Melting temperatures of metals (in °C). table 2

Source: https://chebo.biz/stroyka-i-remont/plavka-svintsa-i-olova-temperatury-plavleniya-metallov.html

Melting point of tin: properties of the element and its scope of application

All metals have their own special properties and characteristics. Many of us know from school that every metal has its own melting point. In a thermodynamic process, the crystal lattice in metals is destroyed, and they pass from a solid state to a liquid state.

Metals are divided into groups depending on their melting point - light, medium and refractory. Tin belongs to the first group of fusible metals, but we will try to find out at what temperature this rare chemical element melts.

Tin

The rare metal tin ranks 50th and belongs to the main subgroup of group IV in the table of the fifth period. Its mass is 118.710, in its pure form it appears as a silvery-white metal, soft, ductile and malleable, it is highly resistant to corrosion. The rare element is ranked 47th in distribution in the earth's crust.

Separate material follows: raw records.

-- ==== Sys2Proof/Laws/KeptCellFaults.lean ====
section
/-!
SUPPORT. Laws/KeptCellFaults.lean: the operations of Machine/CellFaults.lean keep the canonical form of every store and the queue.
-/
namespace Sys2Proof.Machine
open Sys2Proof

theorem kept_cellRecord {q : List Instr} {s : State} (h : Kept q s) (n c l cause outcome detB) : Kept q (cellRecord s n c l cause outcome detB) := by
  unfold cellRecord
  repeat' first | with_reducible exact h | with_reducible assumption | with_reducible apply kept_report

theorem kept_lastFault {q : List Instr} {s : State} (h : Kept q s) (n c cause) : Kept q (lastFault s n c cause) := by
  unfold lastFault
  repeat' first | with_reducible exact h | with_reducible assumption | with_reducible apply kept_wr

theorem kept_testCell {q : List Instr} {s : State} (h : Kept q s) (n c) : Kept q (testCell s n c) := by
  unfold testCell
  repeat' first
    | with_reducible exact h
    | with_reducible assumption
    | with_reducible apply kept_setPhys
    | with_reducible apply Kept.ite
    | simp only [kept_mk]
    | with_reducible apply Kept.parts

theorem kept_remap {q : List Instr} {s : State} (h : Kept q s) (n l c) : Kept q (remap s n l c) := by
  unfold remap
  repeat' first
    | with_reducible exact h
    | with_reducible assumption
    | with_reducible apply kept_cnt
    | with_reducible apply kept_wr
    | with_reducible apply kept_setPhys

theorem kept_loseCell {q : List Instr} {s : State} (h : Kept q s) (d) : Kept q (loseCell s d) := by
  unfold loseCell
  repeat' first
    | with_reducible exact h
    | with_reducible assumption
    | with_reducible apply kept_swarmCellLost
    | with_reducible apply kept_cnt
    | with_reducible apply kept_loadCell
    | with_reducible apply Kept.ite
    | simp only [kept_mk]
    | with_reducible apply Kept.parts

theorem kept_loseRun {q : List Instr} {s : State} (h : Kept q s) (l) : Kept q (loseRun s l) := by
  unfold loseRun
  repeat' first
    | with_reducible exact h
    | with_reducible assumption
    | with_reducible apply kept_endRun
    | with_reducible apply kept_cnt
    | with_reducible apply Kept.ite
    | simp only [kept_mk]
    | with_reducible apply Kept.parts
    | with_reducible refine Kept.foldl ?_ (fun _ _ _ => ?_)
    | split

theorem kept_cellFault {q : List Instr} {s : State} (h : Kept q s) (n c cause detB) : Kept q (cellFault s n c cause detB) := by
  unfold cellFault
  repeat' first
    | with_reducible exact h
    | with_reducible assumption
    | with_reducible apply kept_lastFault
    | with_reducible apply kept_trace
    | with_reducible apply kept_loseCell
    | with_reducible apply kept_cellRecord
    | with_reducible apply kept_testCell
    | with_reducible apply kept_remap
    | with_reducible apply kept_permanentFault
    | with_reducible apply kept_setPhys
    | with_reducible apply Kept.ite
    | simp only [kept_mk]
    | with_reducible apply Kept.parts
    | with_reducible refine Kept.foldl ?_ (fun _ _ _ => ?_)
    | split

theorem kept_cellFaultAt {q : List Instr} {s : State} (h : Kept q s) (d cause detB) : Kept q (cellFaultAt s d cause detB) := by
  unfold cellFaultAt
  repeat' first | with_reducible exact h | with_reducible assumption | with_reducible apply kept_cellFault

theorem kept_execSuddenSwapComplete {q : List Instr} {s : State} (h : Kept q s) (l ecc) : KeptOut q (execSuddenSwapComplete l s ecc) := by
  unfold execSuddenSwapComplete
  repeat' first
    | with_reducible exact h
    | with_reducible assumption
    | with_reducible exact KeptOut.refused
    | with_reducible apply KeptOut.ite
    | with_reducible apply KeptOut.next
    | with_reducible apply kept_imageReloaded
    | with_reducible apply Kept.ite
    | simp only [kept_mk]
    | with_reducible apply Kept.parts
    | with_reducible refine Kept.foldl ?_ (fun _ _ _ => ?_)
    | split

theorem kept_execCellUe {q : List Instr} {s : State} (h : Kept q s) (n c cause detail) : KeptOut q (execCellUe n c cause detail s) := by
  unfold execCellUe
  repeat' first
    | with_reducible exact h
    | with_reducible assumption
    | with_reducible exact KeptOut.refused
    | with_reducible apply KeptOut.ite
    | with_reducible apply KeptOut.next
    | with_reducible apply kept_cellFault
    | with_reducible apply kept_cnt
    | with_reducible apply kept_countException
    | with_reducible apply Kept.ite
    | simp only [kept_mk]
    | with_reducible apply Kept.parts
    | with_reducible refine Kept.foldl ?_ (fun _ _ _ => ?_)
    | split

theorem kept_execCellWatchdog {q : List Instr} {s : State} (h : Kept q s) (l) : KeptOut q (execCellWatchdog l s) := by
  unfold execCellWatchdog
  repeat' first
    | with_reducible exact h
    | with_reducible assumption
    | with_reducible exact KeptOut.refused
    | with_reducible apply KeptOut.ite
    | with_reducible apply KeptOut.next
    | with_reducible apply kept_loseRun
    | with_reducible apply kept_cellFaultAt
    | with_reducible apply Kept.ite
    | simp only [kept_mk]
    | with_reducible apply Kept.parts
    | with_reducible refine Kept.foldl ?_ (fun _ _ _ => ?_)
    | split

theorem kept_execCellCe {q : List Instr} {s : State} (h : Kept q s) (n c) : KeptOut q (execCellCe n c s) := by
  unfold execCellCe
  repeat' first
    | with_reducible exact h
    | with_reducible assumption
    | with_reducible exact KeptOut.refused
    | with_reducible apply KeptOut.ite
    | with_reducible apply KeptOut.next
    | with_reducible apply kept_cnt
    | with_reducible apply Kept.ite
    | simp only [kept_mk]
    | with_reducible apply Kept.parts

theorem kept_migrate {q : List Instr} {s : State} (h : Kept q s) (n c l p cause) : Kept q (migrate s n c l p cause) := by
  unfold migrate
  repeat' first
    | with_reducible exact h
    | with_reducible assumption
    | with_reducible apply kept_lastFault
    | with_reducible apply kept_setPhys
    | with_reducible apply Kept.ite
    | simp only [kept_mk]
    | with_reducible apply Kept.parts

theorem kept_execCellCeLimit {q : List Instr} {s : State} (h : Kept q s) (n c) : KeptOut q (execCellCeLimit n c s) := by
  unfold execCellCeLimit
  repeat' first
    | with_reducible exact h
    | with_reducible assumption
    | with_reducible exact KeptOut.refused
    | with_reducible apply KeptOut.ite
    | with_reducible apply KeptOut.next
    | with_reducible apply kept_cellRecord
    | with_reducible apply kept_migrate
    | with_reducible apply Kept.ite
    | simp only [kept_mk]
    | with_reducible apply Kept.parts
    | with_reducible refine Kept.foldl ?_ (fun _ _ _ => ?_)
    | split

theorem kept_physRetire {q : List Instr} {s : State} (h : Kept q s) (w n c acc) : Kept q (physRetire s w n c acc) := by
  unfold physRetire
  repeat' first
    | with_reducible exact h
    | with_reducible assumption
    | with_reducible apply kept_cellRecord
    | with_reducible apply kept_migrate
    | with_reducible apply kept_regError
    | with_reducible apply Kept.ite
    | simp only
    | with_reducible apply Kept.parts
    | with_reducible refine Kept.foldl ?_ (fun _ _ _ => ?_)
    | split

theorem kept_execPhysCellRetire {q : List Instr} {s : State} (h : Kept q s) (w n c) : KeptOut q (execPhysCellRetire w n c s) := by
  unfold execPhysCellRetire
  repeat' first
    | with_reducible exact h
    | with_reducible assumption
    | with_reducible exact KeptOut.refused
    | with_reducible apply KeptOut.ite
    | with_reducible apply KeptOut.next
    | with_reducible apply kept_physRetire

theorem kept_execMigrationComplete {q : List Instr} {s : State} (h : Kept q s) (l) : KeptOut q (execMigrationComplete l s) := by
  unfold execMigrationComplete
  repeat' first
    | with_reducible exact h
    | with_reducible assumption
    | with_reducible exact KeptOut.refused
    | with_reducible apply KeptOut.ite
    | with_reducible apply KeptOut.next
    | with_reducible apply kept_remap
    | with_reducible apply kept_setPhys
    | with_reducible apply kept_trace
    | with_reducible apply kept_setRand
    | with_reducible apply kept_cellRecord
    | with_reducible apply Kept.ite
    | simp only [kept_mk]
    | with_reducible apply Kept.parts
    | with_reducible refine Kept.foldl ?_ (fun _ _ _ => ?_)
    | split

theorem kept_physReinstate {q : List Instr} {s : State} (h : Kept q s) (w n c acc) : Kept q (physReinstate s w n c acc) := by
  unfold physReinstate
  repeat' first
    | with_reducible exact h
    | with_reducible assumption
    | with_reducible apply kept_cellRecord
    | with_reducible apply kept_testCell
    | with_reducible apply kept_regError
    | with_reducible apply Kept.ite
    | simp only [kept_mk]
    | with_reducible apply Kept.parts

theorem kept_execPhysCellReinstate {q : List Instr} {s : State} (h : Kept q s) (w n c) : KeptOut q (execPhysCellReinstate w n c s) := by
  unfold execPhysCellReinstate
  repeat' first
    | with_reducible exact h
    | with_reducible assumption
    | with_reducible exact KeptOut.refused
    | with_reducible apply KeptOut.ite
    | with_reducible apply KeptOut.next
    | with_reducible apply kept_physReinstate

theorem kept_testFailed {q : List Instr} {s : State} (h : Kept q s) (n c) : Kept q (testFailed s n c) := by
  unfold testFailed
  repeat' first
    | with_reducible exact h
    | with_reducible assumption
    | with_reducible apply kept_cellRecord
    | with_reducible apply kept_lastFault
    | with_reducible apply kept_setPhys

theorem kept_execCellTestDone {q : List Instr} {s : State} (h : Kept q s) (n c pass) : KeptOut q (execCellTestDone n c pass s) := by
  unfold execCellTestDone
  repeat' first
    | with_reducible exact h
    | with_reducible assumption
    | with_reducible exact KeptOut.refused
    | with_reducible apply KeptOut.ite
    | with_reducible apply KeptOut.next
    | with_reducible apply kept_setPhys
    | with_reducible apply kept_cellRecord
    | with_reducible apply kept_testFailed
    | with_reducible apply Kept.ite
    | simp only [kept_mk]
    | with_reducible apply Kept.parts

theorem kept_execSparePeriodicTest {q : List Instr} {s : State} (h : Kept q s) (n c pass) : KeptOut q (execSparePeriodicTest n c pass s) := by
  unfold execSparePeriodicTest
  repeat' first
    | with_reducible exact h
    | with_reducible assumption
    | with_reducible exact KeptOut.refused
    | with_reducible apply KeptOut.ite
    | with_reducible apply KeptOut.next
    | with_reducible apply kept_testFailed
    | with_reducible apply Kept.ite
    | simp only [kept_mk]
    | with_reducible apply Kept.parts

end Sys2Proof.Machine
end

The main deposits in the world are located in the countries of Southeast Asia - China, Thailand, Malaysia, Indonesia. There are also large deposits in South America and Australia. On the territory of Russia, there are reserves of tin ore in Chukotka, Khabarovsk and Primorsky Territories, and Yakutia.

A little history

This rare metal became familiar to people even before our era, since it was mentioned in the Bible. It was inaccessible to people, so it was very expensive ; tin products are rare among the products of archaeological excavations of Ancient Rome and Greece.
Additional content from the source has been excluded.